▶ WHAT YOU HAVE TO DO:
What you give back must match the records below exactly.
____ SUPPLIED RECORDS
-- ==== Sys2Proof/Machine/Dispatch.lean ====
section
/-! DEFINITION. The meaning of each command, one arm per row of the opcode map (20_memory.md R45). -/

namespace Sys2Proof.Machine

def exec (i : Instr) (s : State) : Host.Outcome State Fault Refusal :=
  match i with
  | .crcInit => Sys2Proof.Machine.execCrcInit s
  | .crcByte cp => Sys2Proof.Machine.execCrcByte cp s
  | .crcRead => Sys2Proof.Machine.execCrcRead s
  | .polyWrite val => Sys2Proof.Machine.execPolyWrite val s
  | .initWrite val => Sys2Proof.Machine.execInitWrite val s
  | .polyRead => Sys2Proof.Machine.execPolyRead s
  | .initRead => Sys2Proof.Machine.execInitRead s

end Sys2Proof.Machine
end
________
▶ EXERCISE ANSWER:
-- ==== Sys2Proof/Machine/Dispatch.lean ====
section
/-! DEFINITION. The meaning of each command, one arm per row of the opcode map (20_memory.md R45). -/

namespace Sys2Proof.Machine

def exec (i : Instr) (s : State) : Host.Outcome State Fault Refusal :=
  match i with
  | .crcInit => Sys2Proof.Machine.execCrcInit s
  | .crcByte cp => Sys2Proof.Machine.execCrcByte cp s
  | .crcRead => Sys2Proof.Machine.execCrcRead s
  | .polyWrite val => Sys2Proof.Machine.execPolyWrite val s
  | .initWrite val => Sys2Proof.Machine.execInitWrite val s
  | .polyRead => Sys2Proof.Machine.execPolyRead s
  | .initRead => Sys2Proof.Machine.execInitRead s

end Sys2Proof.Machine
end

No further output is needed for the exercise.